Gulfport owes it all to catalog mogul Roebuck
From fixing watches to infusing life in a city, the mail-order giant was always tinkering to make things better.
By SCOTT TAYLOR HARTZELL
Published February 18, 2004
GULFPORT - After pairing with Richard W. Sears to fashion what would become a mail-order empire, Alvah Curtis Roebuck came here in 1925 to develop a community of homes.
"A new standard of home construction is being established," the Evening Independent wrote of the retailer's subdivision, Roebuck Park. "The businessman is literally painting masterpieces."
As a boy, Roebuck mastered watch repair. He would become a retail giant when that skill united him with Sears. After establishing a successful typewriter concern and then a film projection company, Roebuck relocated to Gulfport, entered politics and invested in land.
"His houses brought in a new class of people, doctors and such," Gulfport historian Lynne Brown said. "People of means who hadn't before lived in Gulfport."
The Independent called Roebuck "one of the leading boosters of the municipality."
On Jan. 9, 1864, Roebuck was born in Lafayette, Ind. His father died when Roebuck was 13 years old, leaving him with family responsibility and a broken silver watch. Roebuck repaired the timepiece and began fixing his classmates' watches for 25 cents each.
"A.C. Roebuck, Repair of Watches, Clocks and Jewelry," read his first business card.
After a move to Hammond, Ind., where he earned $3.50 weekly at age 23, Roebuck answered a Chicago Daily News ad in 1887 for a watchmaker. He brought with him a sample of his work.
"I don't know anything about watchmaking," said Sears, an aggressive businessman. "I presume this is good, otherwise you wouldn't have submitted it to me. You may have the position." On Sept. 16, 1893, Sears, Roebuck and Co. was established. After leaving Sears in the 1890s, Roebuck designed a two-shift typewriter and established the Woodstock Typewriter Co. He later would return to Sears and remain until 1914, when Sears died. By 1925, Roebuck had amassed wealth designing and selling film projectors to nearly half the nation's theaters.
"He passed up several opportunities to make enormous fortunes," the New York Times wrote about Roebuck, who loved discovering what made objects tick.
In January 1925, Roebuck arrived here and bought an existing subdivision between 52nd and 53rd streets and 29th and 31st avenues S. After renaming the area Roebuck Park, he built the subdivision "lot by lot," Roebuck said to the Tourist News in his first interview about his career.
"He was an isolationist," said Gulfport native Nathan White, 78. "He didn't circulate the community."
After studying a Florida home's needs, Roebuck selected state-of-the-art designs for his stucco structures. Ventilation was emphasized. Fireplaces, garages, laundry facilities, barrel-tile roofs and "electric plants" for soft water attracted buyers. Trees and shrubbery landscaped each lot.

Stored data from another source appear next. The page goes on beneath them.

-- ==== Sys2Proof/Machine/Ops.lean ====
section
/-! DEFINITION. The named operations: the frame buffers, the trace, the sequencer's pc, taking an exception,
the radio port, the output lines and reset. -/

namespace Sys2Proof.Machine

/-- What a buffer byte that nothing has written reads as (log 3). -/
def Memory.unlisted : Byte := 0

/-- One byte of a frame buffer (00_scope.md R29). -/
def Memory.read : Memory → Nat → Byte
  | [], _ => Memory.unlisted
  | (k, b) :: m, i => if k = i then b else Memory.read m i

/-- Writing one byte of a frame buffer; the canonical form is kept (log 3). -/
def Memory.write : Memory → Nat → Byte → Memory
  | [], i, b => if b = Memory.unlisted then [] else [(i, b)]
  | (k, c) :: m, i, b =>
    if i < k then (if b = Memory.unlisted then (k, c) :: m else (i, b) :: (k, c) :: m)
    else if i = k then (if b = Memory.unlisted then m else (i, b) :: m)
    else (k, c) :: Memory.write m i b

/-- `MemRead(B, i, n)` (00_scope.md R29): lowest index first. -/
def Memory.readBytes (m : Memory) : Nat → Nat → List Byte
  | _, 0 => []
  | i, n + 1 => m.read i :: Memory.readBytes m (i + 1) n

/-- `MemWrite(B, i, n, bytes)` (00_scope.md R29). -/
def Memory.writeBytes (m : Memory) : Nat → List Byte → Memory
  | _, [] => m
  | i, b :: bs => Memory.writeBytes (m.write i b) (i + 1) bs

/-- Whether every cell of a buffer lies at or above `lo`, rising, with no unlisted value. -/
def Memory.wfFrom : Nat → Memory → Bool
  | _, [] => true
  | lo, (k, b) :: m => decide (lo ≤ k) && decide (b ≠ Memory.unlisted) && Memory.wfFrom (k + 1) m

/-- The canonical form: indexes strictly rising, no entry equal to what an unlisted index reads as. -/
def Memory.wf (m : Memory) : Bool := Memory.wfFrom 0 m

/-- Every listed index lies below the buffer's size. -/
def Memory.below (n : Nat) (m : Memory) : Bool := m.all (fun c => decide (c.1 < n))

/-- Appending events to `TRACE` (10_state.md R58). -/
def State.emit (es : List Event) (s : State) : State := { s with trace := s.trace ++ es }

/-- `pc <- (l, k)` (00_scope.md R29, 10_state.md R61). -/
def State.setPc (l : LState) (k : BitVec 3) (s : State) : State := { s with lstate := l, istep := k }

/-- Whether the block is idle, so that the host has a step: no command runs and the link state is
`Uninitialized` or `Ready` (10_state.md R63). -/
def State.idle (s : State) : Bool :=
  (decide (s.lstate = .uninitialized) || decide (s.lstate = .ready)) && !s.rxWait

/-- TAKING AN EXCEPTION (00_scope.md R30, 60_exceptions.md R240 to R249, R257, R258). `STATUS` takes the
exception's code; `EncRange` also clears `TXLEN` (R246), `ReceiveError` also clears `RXLEN` (R244), and the
fatal exception records its cause and enters `(Faulted, 0)` (R245). Nothing else changes, nothing is saved,
and there is no handler address and no return (R257, R260): a returned exception ends its command and the
host goes on, the fatal one leaves only the blink step. -/
def State.raise (e : Exc) (s : State) : State :=
  match e with
  | .encRange => { s.setStatus (excStatus e) with txlen := 0 }
  | .receiveError => { s.setStatus (excStatus e) with rxlen := 0 }
  | .fatalInit c => { (s.setStatus (excStatus e)).setPc .faulted 0 with fcause := some c }
  | .badMagic | .badLength | .sendError | .wrongState | .cfgInvalid | .illegalCmd =>
    s.setStatus (excStatus e)

/-- A successful encode: the frame goes to `TXB[0..]` and its length to `TXLEN`; later bytes of `TXB` keep
their values (40_payload_codec.md R155, R160). -/
def State.putTx (bytes : List Byte) (s : State) : State :=
  { s with txb := s.txb.writeBytes 0 bytes, txlen := BitVec.ofNat 4 bytes.length, status := .ok }

/-- A byte sequence goes to `RXB`, cut at `RX_CAP`; later bytes of `RXB` keep their values, and `RXLEN`
takes `len` (41_link_layer.md R202). -/
def State.putRx (bytes : List Byte) (len : Nat) (s : State) : State :=
  { s with rxb := s.rxb.writeBytes 0 (bytes.take s.params.rxCap), rxlen := BitVec.ofNat 8 len }

/-- A successful decode: the fix goes to `OLAT`, `OLON`, `OAGE` (40_payload_codec.md R157, R163). -/
def State.putFix (lat lon : Int) (age : Byte) (s : State) : State :=
  { s with olat := tc s.params.coordW lat, olon := tc s.params.coordW lon, oage := age, status := .ok }

/-- The peripheral's answer to the next `BRINGUP` (00_scope.md R33, log 5). -/
def Radio.bringupAnswer (r : Radio) : Bool :=
  match r.bringup with
  | b :: _ => b
  | [] => Config.freeBringup r.count

/-- The peripheral after it has answered a `BRINGUP`. -/
def Radio.afterBringup (r : Radio) : Radio :=
  match r.bringup with
  | _ :: q => { r with bringup := q }
  | [] => { r with count := r.count + 1 }

/-- The peripheral's answer to the next `SETFREQ`. -/
def Radio.setfreqAnswer (r : Radio) : Bool :=
  match r.setfreq with
  | b :: _ => b
  | [] => Config.freeSetfreq r.count

/-- The peripheral after it has answered a `SETFREQ`. -/
def Radio.afterSetfreq (r : Radio) : Radio :=
  match r.setfreq with
  | _ :: q => { r with setfreq := q }
  | [] => { r with count := r.count + 1 }

/-- The peripheral's answer to the next `SENDBYTES`. -/
def Radio.sendbytesAnswer (r : Radio) : Bool :=
  match r.sendbytes with
  | b :: _ => b
  | [] => Config.freeSendbytes r.count

/-- The peripheral after it has answered a `SENDBYTES`. -/
def Radio.afterSendbytes (r : Radio) : Radio :=
  match r.sendbytes with
  | _ :: q => { r with sendbytes := q }
  | [] => { r with count := r.count + 1 }

/-- What the peripheral does next with a `RECVBYTES` exchange. -/
def Radio.recvbytesDraw (r : Radio) : RecvDraw :=
  match r.recvbytes with
  | d :: _ => d
  | [] => Config.freeRecvbytes r.count

/-- The peripheral after that. -/
def Radio.afterRecvbytes (r : Radio) : Radio :=
  match r.recvbytes with
  | _ :: q => { r with recvbytes := q }
  | [] => { r with count := r.count + 1 }

/-- A `RECVBYTES` draw as the exchange with the given timeout sees it: with a timeout the peripheral must
answer, so a withheld answer is the timeout with no data; without one it may be withheld for ever
(41_link_layer.md R202, 42_radio_port.md R220, R228; log 6). -/
def recvOutcome (tmoEn : Bool) (d : RecvDraw) : RecvDraw :=
  match d with
  | .withheld => if tmoEn then .nothing else .withheld
  | .nothing => .nothing
  | .bytes l => .bytes l

/-- A completed port exchange: one `PortCall` event, and the peripheral moves on (00_scope.md R30,
42_radio_port.md R220). -/
def State.exchange (op : Instr) (answer : Answer) (after : Radio) (s : State) : State :=
  { s.emit [.portCall op answer] with radio := after }

/-- The `SENDBYTES` exchange and what the block does with its answer (42_radio_port.md R227,
41_link_layer.md R200). -/
def State.sendBytes (buf : List Byte) (s : State) : State :=
  let ok := s.radio.sendbytesAnswer
  let s1 := s.exchange (.sendbytes buf) (.bool ok) s.radio.afterSendbytes
  if ok then s1.setStatus .ok else s1.raise .sendError

/-- The `RECVBYTES` exchange and what the block does with its answer (42_radio_port.md R228,
41_link_layer.md R202, R203). While the answer is withheld the command stays in execution and no event is
recorded (log 6). -/
def State.recvBytes (tmoEn : Bool) (tmo : Word) (s : State) : State :=
  match recvOutcome tmoEn s.radio.recvbytesDraw with
  | .withheld => { s with radio := s.radio.afterRecvbytes, rxWait := true }
  | .nothing =>
    { (s.exchange (.recvbytes tmoEn tmo) .nothing s.radio.afterRecvbytes).raise .receiveError with
      rxWait := false }
  | .bytes l =>
    { ((s.exchange (.recvbytes tmoEn tmo) (.bytes l) s.radio.afterRecvbytes).putRx l
        (min l.length 255)).setStatus .ok with rxWait := false }

/-- The end of `INIT`: `STATUS = OK` and `pc = (Ready, 0)` (41_link_layer.md R192). -/
def State.initDone (s : State) : State := (s.setStatus .ok).setPc .ready 0

/-- One half of the reset pulse: the line and its two events (41_link_layer.md R186, R187). -/
def State.driveReset (pin : Byte) (level : Bool) (which : DelayKind) (s : State) : State :=
  { s.emit [.rstLine pin level, .delay which] with rstLine := level }

/-- The blink step of `Faulted` (41_link_layer.md R205). -/
def State.blink (s : State) : State :=
  { s.emit [.indToggle (!s.ind), .delay .blink] with ind := !s.ind }

/-- Hardware reset (70_reset_and_hazards.md R280, R281): every register takes its reset value and `TRACE` is
empty; the parameters and the agents outside the block stay (R282, log 8). -/
def State.hardReset (s : State) : State :=
  { State.reset with
    params := s.params
    host := s.host
    hostReads := s.hostReads
    radio := s.radio }

end Sys2Proof.Machine
end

"They're built so that we don't have to make any apologies for them," said Roebuck, who resided at the house at 5233 Delett Ave. S with his wife, Blanche, and two children.
"In the homes being built by Mr. Roebuck, nothing of the "mail-order house' creeps in," the Independent wrote. According to writings by Gulfport historian Claudette Dean, however, Roebuck also built a few Sears "catalog houses" here.
Roebuck ran for Town Council in 1927 and received the most votes (108), Brown said. He served as council president from 1927 to 1928. In 1929, Roebuck lost a mayoral election to Sam Webb, 145-73.
By 1930, the Depression had left Roebuck reeling. He completed nearly 20 homes in Roebuck Park and then returned to Sears. "He must have sunk his last penny into those lots," Brown said.
When people would compare his poverty to Sears' riches, Roebuck would say: "(Sears) is dead. Me, I've never felt better."
Roebuck spent his later years in Tujunga, Calif., tinkering with gadgets. He died in Chicago in 1948 while visiting his daughter. He was 84.
In March 1969, journalist Paul Davis reported that Roebuck's gable-roofed workshop was still standing. Chests, workbenches and furniture filled the structure at 2925 53rd St. S.
Nathan White said recently that, like Roebuck, "the workshop is now gone."